→ Entries provided

-- ==== Sys2Proof/Laws/State.lean ====
section
/-! SUPPORT. One lemma per field and update of the device: an update of one field leaves each other field as it was.
All hold by computation; no later proof need unfold an update. -/

namespace Sys2Proof.Machine

/-! ### set -/

@[simp] theorem mem_set (d : Dev) (f : Fld) (i v : Nat) : (d.set f i v).mem = d.mem := rfl
@[simp] theorem free_set (d : Dev) (f : Fld) (i v : Nat) : (d.set f i v).free = d.free := rfl
@[simp] theorem fuses_set (d : Dev) (f : Fld) (i v : Nat) : (d.set f i v).fuses = d.fuses := rfl
@[simp] theorem fatal_set (d : Dev) (f : Fld) (i v : Nat) : (d.set f i v).fatal = d.fatal := rfl
@[simp] theorem cal_set (d : Dev) (f : Fld) (i v : Nat) : (d.set f i v).cal = d.cal := rfl
@[simp] theorem px_set (d : Dev) (f : Fld) (i v : Nat) : (d.set f i v).px = d.px := rfl
@[simp] theorem evt_set (d : Dev) (f : Fld) (i v : Nat) : (d.set f i v).evt = d.evt := rfl
@[simp] theorem life_set (d : Dev) (f : Fld) (i v : Nat) : (d.set f i v).life = d.life := rfl
@[simp] theorem host_set (d : Dev) (f : Fld) (i v : Nat) : (d.set f i v).host = d.host := rfl
@[simp] theorem regions_set (d : Dev) (f : Fld) (i v : Nat) : (d.set f i v).regions = d.regions := rfl
@[simp] theorem tide_set (d : Dev) (f : Fld) (i v : Nat) : (d.set f i v).tide = d.tide := rfl
@[simp] theorem plan_set (d : Dev) (f : Fld) (i v : Nat) : (d.set f i v).plan = d.plan := rfl
@[simp] theorem links_set (d : Dev) (f : Fld) (i v : Nat) : (d.set f i v).links = d.links := rfl
@[simp] theorem ist_set (d : Dev) (f : Fld) (i v : Nat) : (d.set f i v).ist = d.ist := rfl
@[simp] theorem fabric_set (d : Dev) (f : Fld) (i v : Nat) : (d.set f i v).fabric = d.fabric := rfl
@[simp] theorem ferry_set (d : Dev) (f : Fld) (i v : Nat) : (d.set f i v).ferry = d.ferry := rfl
@[simp] theorem time_set (d : Dev) (f : Fld) (i v : Nat) : (d.set f i v).time = d.time := rfl
@[simp] theorem sec_set (d : Dev) (f : Fld) (i v : Nat) : (d.set f i v).sec = d.sec := rfl
@[simp] theorem launch_set (d : Dev) (f : Fld) (i v : Nat) : (d.set f i v).launch = d.launch := rfl
@[simp] theorem svc_set (d : Dev) (f : Fld) (i v : Nat) : (d.set f i v).svc = d.svc := rfl
@[simp] theorem quay_set (d : Dev) (f : Fld) (i v : Nat) : (d.set f i v).quay = d.quay := rfl
@[simp] theorem clk_set (d : Dev) (f : Fld) (i v : Nat) : (d.set f i v).clk = d.clk := rfl
@[simp] theorem pwr_set (d : Dev) (f : Fld) (i v : Nat) : (d.set f i v).pwr = d.pwr := rfl
@[simp] theorem side_set (d : Dev) (f : Fld) (i v : Nat) : (d.set f i v).side = d.side := rfl
@[simp] theorem mirrorAt_set (d : Dev) (f : Fld) (i v : Nat) : (d.set f i v).mirrorAt = d.mirrorAt := rfl
@[simp] theorem hbmErr_set (d : Dev) (f : Fld) (i v : Nat) : (d.set f i v).hbmErr = d.hbmErr := rfl
@[simp] theorem reg_set (d : Dev) (f : Fld) (i v : Nat) (q : Nat) : (d.set f i v).reg q = d.reg q := rfl
@[simp] theorem cell_set (d : Dev) (f : Fld) (i v : Nat) (q k : Nat) : (d.set f i v).cell q k = d.cell q k := rfl
@[simp] theorem link_set (d : Dev) (f : Fld) (i v : Nat) (q : Nat) : (d.set f i v).link q = d.link q := rfl

/-! ### setB -/

@[simp] theorem mem_setB (d : Dev) (f : Fld) (i : Nat) (b : Bool) : (d.setB f i b).mem = d.mem := rfl
@[simp] theorem free_setB (d : Dev) (f : Fld) (i : Nat) (b : Bool) : (d.setB f i b).free = d.free := rfl
@[simp] theorem fuses_setB (d : Dev) (f : Fld) (i : Nat) (b : Bool) : (d.setB f i b).fuses = d.fuses := rfl
@[simp] theorem fatal_setB (d : Dev) (f : Fld) (i : Nat) (b : Bool) : (d.setB f i b).fatal = d.fatal := rfl
@[simp] theorem cal_setB (d : Dev) (f : Fld) (i : Nat) (b : Bool) : (d.setB f i b).cal = d.cal := rfl
@[simp] theorem px_setB (d : Dev) (f : Fld) (i : Nat) (b : Bool) : (d.setB f i b).px = d.px := rfl
@[simp] theorem evt_setB (d : Dev) (f : Fld) (i : Nat) (b : Bool) : (d.setB f i b).evt = d.evt := rfl
@[simp] theorem life_setB (d : Dev) (f : Fld) (i : Nat) (b : Bool) : (d.setB f i b).life = d.life := rfl
@[simp] theorem host_setB (d : Dev) (f : Fld) (i : Nat) (b : Bool) : (d.setB f i b).host = d.host := rfl
@[simp] theorem regions_setB (d : Dev) (f : Fld) (i : Nat) (b : Bool) : (d.setB f i b).regions = d.regions := rfl
@[simp] theorem tide_setB (d : Dev) (f : Fld) (i : Nat) (b : Bool) : (d.setB f i b).tide = d.tide := rfl
@[simp] theorem plan_setB (d : Dev) (f : Fld) (i : Nat) (b : Bool) : (d.setB f i b).plan = d.plan := rfl
@[simp] theorem links_setB (d : Dev) (f : Fld) (i : Nat) (b : Bool) : (d.setB f i b).links = d.links := rfl
@[simp] theorem ist_setB (d : Dev) (f : Fld) (i : Nat) (b : Bool) : (d.setB f i b).ist = d.ist := rfl
@[simp] theorem fabric_setB (d : Dev) (f : Fld) (i : Nat) (b : Bool) : (d.setB f i b).fabric = d.fabric := rfl
@[simp] theorem ferry_setB (d : Dev) (f : Fld) (i : Nat) (b : Bool) : (d.setB f i b).ferry = d.ferry := rfl
@[simp] theorem time_setB (d : Dev) (f : Fld) (i : Nat) (b : Bool) : (d.setB f i b).time = d.time := rfl
@[simp] theorem sec_setB (d : Dev) (f : Fld) (i : Nat) (b : Bool) : (d.setB f i b).sec = d.sec := rfl
@[simp] theorem launch_setB (d : Dev) (f : Fld) (i : Nat) (b : Bool) : (d.setB f i b).launch = d.launch := rfl
@[simp] theorem svc_setB (d : Dev) (f : Fld) (i : Nat) (b : Bool) : (d.setB f i b).svc = d.svc := rfl
@[simp] theorem quay_setB (d : Dev) (f : Fld) (i : Nat) (b : Bool) : (d.setB f i b).quay = d.quay := rfl
@[simp] theorem clk_setB (d : Dev) (f : Fld) (i : Nat) (b : Bool) : (d.setB f i b).clk = d.clk := rfl
@[simp] theorem pwr_setB (d : Dev) (f : Fld) (i : Nat) (b : Bool) : (d.setB f i b).pwr = d.pwr := rfl
@[simp] theorem side_setB (d : Dev) (f : Fld) (i : Nat) (b : Bool) : (d.setB f i b).side = d.side := rfl
@[simp] theorem mirrorAt_setB (d : Dev) (f : Fld) (i : Nat) (b : Bool) : (d.setB f i b).mirrorAt = d.mirrorAt := rfl
@[simp] theorem hbmErr_setB (d : Dev) (f : Fld) (i : Nat) (b : Bool) : (d.setB f i b).hbmErr = d.hbmErr := rfl
@[simp] theorem reg_setB (d : Dev) (f : Fld) (i : Nat) (b : Bool) (q : Nat) : (d.setB f i b).reg q = d.reg q := rfl
@[simp] theorem cell_setB (d : Dev) (f : Fld) (i : Nat) (b : Bool) (q k : Nat) : (d.setB f i b).cell q k = d.cell q k := rfl
@[simp] theorem link_setB (d : Dev) (f : Fld) (i : Nat) (b : Bool) (q : Nat) : (d.setB f i b).link q = d.link q := rfl

/-! ### setReg -/

@[simp] theorem regs_setReg (d : Dev) (r : Nat) (x : RegionSt) : (d.setReg r x).regs = d.regs := rfl
@[simp] theorem mem_setReg (d : Dev) (r : Nat) (x : RegionSt) : (d.setReg r x).mem = d.mem := rfl
@[simp] theorem free_setReg (d : Dev) (r : Nat) (x : RegionSt) : (d.setReg r x).free = d.free := rfl
@[simp] theorem fuses_setReg (d : Dev) (r : Nat) (x : RegionSt) : (d.setReg r x).fuses = d.fuses := rfl
@[simp] theorem fatal_setReg (d : Dev) (r : Nat) (x : RegionSt) : (d.setReg r x).fatal = d.fatal := rfl
@[simp] theorem cal_setReg (d : Dev) (r : Nat) (x : RegionSt) : (d.setReg r x).cal = d.cal := rfl
@[simp] theorem px_setReg (d : Dev) (r : Nat) (x : RegionSt) : (d.setReg r x).px = d.px := rfl
@[simp] theorem evt_setReg (d : Dev) (r : Nat) (x : RegionSt) : (d.setReg r x).evt = d.evt := rfl
@[simp] theorem life_setReg (d : Dev) (r : Nat) (x : RegionSt) : (d.setReg r x).life = d.life := rfl
@[simp] theorem host_setReg (d : Dev) (r : Nat) (x : RegionSt) : (d.setReg r x).host = d.host := rfl
@[simp] theorem tide_setReg (d : Dev) (r : Nat) (x : RegionSt) : (d.setReg r x).tide = d.tide := rfl
@[simp] theorem plan_setReg (d : Dev) (r : Nat) (x : RegionSt) : (d.setReg r x).plan = d.plan := rfl
@[simp] theorem links_setReg (d : Dev) (r : Nat) (x : RegionSt) : (d.setReg r x).links = d.links := rfl
@[simp] theorem ist_setReg (d : Dev) (r : Nat) (x : RegionSt) : (d.setReg r x).ist = d.ist := rfl
@[simp] theorem fabric_setReg (d : Dev) (r : Nat) (x : RegionSt) : (d.setReg r x).fabric = d.fabric := rfl
@[simp] theorem ferry_setReg (d : Dev) (r : Nat) (x : RegionSt) : (d.setReg r x).ferry = d.ferry := rfl
@[simp] theorem time_setReg (d : Dev) (r : Nat) (x : RegionSt) : (d.setReg r x).time = d.time := rfl
@[simp] theorem sec_setReg (d : Dev) (r : Nat) (x : RegionSt) : (d.setReg r x).sec = d.sec := rfl
@[simp] theorem launch_setReg (d : Dev) (r : Nat) (x : RegionSt) : (d.setReg r x).launch = d.launch := rfl
@[simp] theorem svc_setReg (d : Dev) (r : Nat) (x : RegionSt) : (d.setReg r x).svc = d.svc := rfl
@[simp] theorem quay_setReg (d : Dev) (r : Nat) (x : RegionSt) : (d.setReg r x).quay = d.quay := rfl
@[simp] theorem clk_setReg (d : Dev) (r : Nat) (x : RegionSt) : (d.setReg r x).clk = d.clk := rfl
@[simp] theorem pwr_setReg (d : Dev) (r : Nat) (x : RegionSt) : (d.setReg r x).pwr = d.pwr := rfl
@[simp] theorem side_setReg (d : Dev) (r : Nat) (x : RegionSt) : (d.setReg r x).side = d.side := rfl
@[simp] theorem mirrorAt_setReg (d : Dev) (r : Nat) (x : RegionSt) : (d.setReg r x).mirrorAt = d.mirrorAt := rfl
@[simp] theorem hbmErr_setReg (d : Dev) (r : Nat) (x : RegionSt) : (d.setReg r x).hbmErr = d.hbmErr := rfl
@[simp] theorem get_setReg (d : Dev) (r : Nat) (x : RegionSt) (g : Fld) (j : Nat) : (d.setReg r x).get g j = d.get g j := rfl
@[simp] theorem is_setReg (d : Dev) (r : Nat) (x : RegionSt) (g : Fld) (j : Nat) : (d.setReg r x).is g j = d.is g j := rfl
@[simp] theorem now_setReg (d : Dev) (r : Nat) (x : RegionSt) : (d.setReg r x).now = d.now := rfl
@[simp] theorem coreUp_setReg (d : Dev) (r : Nat) (x : RegionSt) (die : Nat) : (d.setReg r x).coreUp die = d.coreUp die := rfl
@[simp] theorem link_setReg (d : Dev) (r : Nat) (x : RegionSt) (q : Nat) : (d.setReg r x).link q = d.link q := rfl

/-! ### modReg -/

@[simp] theorem regs_modReg (d : Dev) (r : Nat) (f : RegionSt → RegionSt) : (d.modReg r f).regs = d.regs := rfl
@[simp] theorem mem_modReg (d : Dev) (r : Nat) (f : RegionSt → RegionSt) : (d.modReg r f).mem = d.mem := rfl
@[simp] theorem free_modReg (d : Dev) (r : Nat) (f : RegionSt → RegionSt) : (d.modReg r f).free = d.free := rfl
@[simp] theorem fuses_modReg (d : Dev) (r : Nat) (f : RegionSt → RegionSt) : (d.modReg r f).fuses = d.fuses := rfl
@[simp] theorem fatal_modReg (d : Dev) (r : Nat) (f : RegionSt → RegionSt) : (d.modReg r f).fatal = d.fatal := rfl
@[simp] theorem cal_modReg (d : Dev) (r : Nat) (f : RegionSt → RegionSt) : (d.modReg r f).cal = d.cal := rfl
@[simp] theorem px_modReg (d : Dev) (r : Nat) (f : RegionSt → RegionSt) : (d.modReg r f).px = d.px := rfl
@[simp] theorem evt_modReg (d : Dev) (r : Nat) (f : RegionSt → RegionSt) : (d.modReg r f).evt = d.evt := rfl
@[simp] theorem life_modReg (d : Dev) (r : Nat) (f : RegionSt → RegionSt) : (d.modReg r f).life = d.life := rfl
@[simp] theorem host_modReg (d : Dev) (r : Nat) (f : RegionSt → RegionSt) : (d.modReg r f).host = d.host := rfl
@[simp] theorem tide_modReg (d : Dev) (r : Nat) (f : RegionSt → RegionSt) : (d.modReg r f).tide = d.tide := rfl
@[simp] theorem plan_modReg (d : Dev) (r : Nat) (f : RegionSt → RegionSt) : (d.modReg r f).plan = d.plan := rfl
@[simp] theorem links_modReg (d : Dev) (r : Nat) (f : RegionSt → RegionSt) : (d.modReg r f).links = d.links := rfl
@[simp] theorem ist_modReg (d : Dev) (r : Nat) (f : RegionSt → RegionSt) : (d.modReg r f).ist = d.ist := rfl
@[simp] theorem fabric_modReg (d : Dev) (r : Nat) (f : RegionSt → RegionSt) : (d.modReg r f).fabric = d.fabric := rfl
@[simp] theorem ferry_modReg (d : Dev) (r : Nat) (f : RegionSt → RegionSt) : (d.modReg r f).ferry = d.ferry := rfl
@[simp] theorem time_modReg (d : Dev) (r : Nat) (f : RegionSt → RegionSt) : (d.modReg r f).time = d.time := rfl
@[simp] theorem sec_modReg (d : Dev) (r : Nat) (f : RegionSt → RegionSt) : (d.modReg r f).sec = d.sec := rfl
@[simp] theorem launch_modReg (d : Dev) (r : Nat) (f : RegionSt → RegionSt) : (d.modReg r f).launch = d.launch := rfl
@[simp] theorem svc_modReg (d : Dev) (r : Nat) (f : RegionSt → RegionSt) : (d.modReg r f).svc = d.svc := rfl
@[simp] theorem quay_modReg (d : Dev) (r : Nat) (f : RegionSt → RegionSt) : (d.modReg r f).quay = d.quay := rfl
@[simp] theorem clk_modReg (d : Dev) (r : Nat) (f : RegionSt → RegionSt) : (d.modReg r f).clk = d.clk := rfl
@[simp] theorem pwr_modReg (d : Dev) (r : Nat) (f : RegionSt → RegionSt) : (d.modReg r f).pwr = d.pwr := rfl
@[simp] theorem side_modReg (d : Dev) (r : Nat) (f : RegionSt → RegionSt) : (d.modReg r f).side = d.side := rfl
@[simp] theorem mirrorAt_modReg (d : Dev) (r : Nat) (f : RegionSt → RegionSt) : (d.modReg r f).mirrorAt = d.mirrorAt := rfl
@[simp] theorem hbmErr_modReg (d : Dev) (r : Nat) (f : RegionSt → RegionSt) : (d.modReg r f).hbmErr = d.hbmErr := rfl
@[simp] theorem get_modReg (d : Dev) (r : Nat) (f : RegionSt → RegionSt) (g : Fld) (j : Nat) : (d.modReg r f).get g j = d.get g j := rfl
@[simp] theorem is_modReg (d : Dev) (r : Nat) (f : RegionSt → RegionSt) (g : Fld) (j : Nat) : (d.modReg r f).is g j = d.is g j := rfl
@[simp] theorem now_modReg (d : Dev) (r : Nat) (f : RegionSt → RegionSt) : (d.modReg r f).now = d.now := rfl
@[simp] theorem coreUp_modReg (d : Dev) (r : Nat) (f : RegionSt → RegionSt) (die : Nat) : (d.modReg r f).coreUp die = d.coreUp die := rfl
@[simp] theorem link_modReg (d : Dev) (r : Nat) (f : RegionSt → RegionSt) (q : Nat) : (d.modReg r f).link q = d.link q := rfl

→ Task item
Each line of the data that holds "coreUp" should be copied.

→ Task result
@[simp] theorem coreUp_setReg (d : Dev) (r : Nat) (x : RegionSt) (die : Nat) : (d.setReg r x).coreUp die = d.coreUp die := rfl
@[simp] theorem coreUp_modReg (d : Dev) (r : Nat) (f : RegionSt → RegionSt) (die : Nat) : (d.modReg r f).coreUp die = d.coreUp die := rfl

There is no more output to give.